Die Frage ist doch – das wissen Sie doch selbst –, wie sich Konkurrenz, wie sich Betriebe aufbauen und unter welchen Voraussetzungen sie dies tun. Wenn Sie das unter den gleichen Voraussetzungen tun könnten, wie es die Post kann mit ihren Löhnen, dann gäbe ich Ihnen Recht, aber so, wie die Situation sich darstellt, wird es dazu kommen, dass Betriebe diese neuen Löhne nicht zahlen können. Wenn sie sie nicht zahlen können, bleibt ihnen gar nichts anderes übrig, dann kommt es zu Ent
lassungen, und dann lösen sie sich auf. Dann haben wir wieder eine starke Post, aber zu dieser starken Post komme ich gleich noch, machen Sie sich keine Sorge, dazu sage ich noch etwas!
Aufgrund dieser Tatsache kommt zumindest der Verdacht auf, dass dieser Mindestlohntarif – das habe ich gesagt – ein Schutzinstrument ist. Es ist zumindest seltsam, meine Damen und Herren, wenn sich zwei Partner einigen, um die Belange Dritter festzuschreiben. Verwunderlich dabei ist, dass sich gerade die Post immer stärker sogenannter Billiganbieter selbst bedient und dadurch eigene Arbeitsplätze in Gefahr bringt. In letzter Zeit entstehen immer mehr Annahmestellen, bei uns in Bremerhaven zum Beispiel bei kleinen Einzelhändlern. Da gibt es gelbe Pakete, Briefmarken und Postannahmen direkt neben dem Lebensmitteltresen. Ich möchte gern einmal allen Ernstes wissen, was diese Geschäfte denn dafür bezahlt bekommen! Stundenlohn ganz gewiss nicht!

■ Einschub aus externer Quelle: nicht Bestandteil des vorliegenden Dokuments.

/-- Settles O23: SPAWN's push, JOIN's wait, and YIELD with the pass that frees the gang after its last sub-task. -/
theorem subTasks : Obligations.SubTasks := by
  refine ⟨fun f a s t sub q hat hfits => ?_, fun f a s t sub hat => endsIllegal_of_illegal (n := 0) (does_spawn_illegal hat),
    fun f a s t sub j hat hj => ?_, fun f a s t sub q j hat hj hfits => ?_, fun f a s t sub j hf htask hsuspended hj => ?_⟩
  · let n := Config.spawnSub ((s.dev.facet f).regs.getX a.rs1) a.count a.imm % 64
    have hcharge : ((spawned s.dev f t n).facet f).charge 2 = awake (stepped (pushed (s.dev.facet f) t n) 2) := by
      rw [facet_spawned_same, awake_advance_charge]
    have hover : (((spawned s.dev f t n).facet f).charge 2).overran = false := by
      rw [hcharge, ← advance_charge]
      exact advance_overran (cur_of_atFacet hat) (y := pushed (s.dev.facet f) t n) rfl hfits
    have hspent := spent_fits hover
    rw [hcharge] at hspent
    refine ⟨_, does_of_eq (does_spawn hat) hspent, (Dev.facet_bump _ _ _ _).trans (Dev.facet_setFacet_same _ _ _), fun j hj => ?_, fun u hu => ?_, fun g hg => ?_, ?_⟩
    · rw [job?_of_jobs (d := s.dev.modJob t (fun j => { j with mask := j.mask ||| 2 ^ n })) (by rw [spawned_frame]; rfl), job_modJob_same, hj]
      rfl
    · rw [job?_of_jobs (d := s.dev.modJob t (fun j => { j with mask := j.mask ||| 2 ^ n })) (by rw [spawned_frame]; rfl), job_modJob_other _ _ _ _ hu]
    · rw [Dev.facet_bump, Dev.facet_setFacet_other _ _ _ _ (fun h => hg (congrArg (· / 8) h)), facet_spawned_other _ _ _ hg]
    · rw [spawned_frame]
      rfl
  · obtain ⟨hf, htask, hsuspended, hcur⟩ := hat
    have hrest : (s.dev.facet f).advance = s.dev.facet f := by
      unfold Facet.advance
      rw [hcur, Option.map_none, ← hcur]
    have hcharge : (s.dev.facet f).charge 2 = { s.dev.facet f with beatUsed := (s.dev.facet f).beatUsed + 2 } := by simp [Facet.charge, hcur]
    refine ⟨fun hdone => ⟨_, does_join_goesOn hf htask hsuspended hj hdone, ?_⟩, fun hleft => does_join_waits hf htask hsuspended hj hleft⟩
    rw [← hcharge, hrest]
    exact setFacet_spent (by rw [hcharge]; simp [Facet.overran, hcur])
  · obtain ⟨hf, htask, hsuspended, hcur⟩ := hat
    refine ⟨fun hdone => ⟨_, does_join_goesOn hf htask hsuspended hj hdone, ?_⟩, fun hleft => does_join_waits hf htask hsuspended hj hleft⟩
    rw [← advance_charge]
    exact setFacet_spent (advance_overran hcur rfl hfits)
  · obtain ⟨hsame, hgang, hother, hjob, hkept, hframe⟩ := yield_leaves hj rfl
    have hfacet {β : Type} (g : Facet → β) (hg : ∀ x, g (freed x) = g x) := (hg _).symm.trans ((congrArg g hsame).trans (hg _))
    exact ⟨_, does_yield a hf htask hsuspended hj, hjob, hkept, hfacet Facet.task (fun _ => rfl), hfacet Facet.cur (fun _ => rfl),
      hfacet Facet.regs (fun _ => rfl), hfacet Facet.hashQueue (fun _ => rfl), hfacet Facet.scratch (fun _ => rfl), hfacet Facet.deque (fun _ => rfl),
      hgang, hother, hframe⟩
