-- ==== Sys2Proof/Machine/BaseHalt.lean ====
section
/-! DEFINITION. Base adjust and halt (45_base_and_halt.md). -/

namespace Sys2Proof.Machine

/-- R150: the effect of `arb`; its operand is read with the old base. -/
def baseEffect (a : Param) (s : State) : Except Raise Effect := do
  let x ← readParam s 1 a
  let r ← checkedWord (s.rb.toInt + x.toInt)
  let next ← successor s 1
  .ok { base := some r, control := .goto next }

/-- R150: `arb`. -/
def execArb (a : Param) (s : State) : Outcome := retire (baseEffect a s) s

/-- R151: `hlt`. -/
def execHlt (s : State) : Outcome := retire (.ok { control := .halt }) s

end Sys2Proof.Machine
end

Frau Troedel, ich muss Ihnen recht geben: Die neuen Tarifverhandlungen mit der Post stehen im nächsten Frühjahr an. Sie laufen bei ungefähr 6 Prozent. Ich möchte einmal sehen, was die Post dazu sagt. Die Post hat jetzt schon angekündigt, dass sie den Beschäftigungspakt in die Diskussion bringt. Der Beschäftigungspakt ist nichts anderes als die Festschreibung von Arbeitsplätzen ohne Kündigung, und wenn die Post dies jetzt schon sagt, dann weiß man, was sie beabsichtigt, nämlich sich von teurem Personal zu trennen und dann auf das andere Personal umzustellen. Wir werden das sehen. Ich freue mich jetzt schon auf die Diskussion in diesem Haus, gerade von den Mitgliedern der Gewerkschaften, was sie dann dazu sagen werden.
(Beifall bei der CDU – Abg. R ö w e k a m p [CDU]: Harry, das reicht! – Abg. D r. S i e - l i n g [SPD]: Was sind denn das hier für Souffleusen? – Heiterkeit bei der SPD)
Die CDU, meine Damen und Herren, ist nicht gegen den Abschluss eines Entsendevertrags. Die Voraussetzungen müssen stimmen, und diese Voraussetzungen stimmen nicht, das haben wir gesagt. Wenn die 50 Prozent aller Beteiligten erfüllt sind, wird die CDU die Letzte sein, die diesen Vertrag ablehnt. So werden wir diesem Vertrag jedoch nicht zustimmen.
(Beifall bei der CDU – Abg. R ö w e k a m p [CDU]: Das war ein schönes Schlusswort! – Abg. D r. S i e l i n g [SPD]: Was werden Sie denn auf Ihrem Parteitag beschließen?)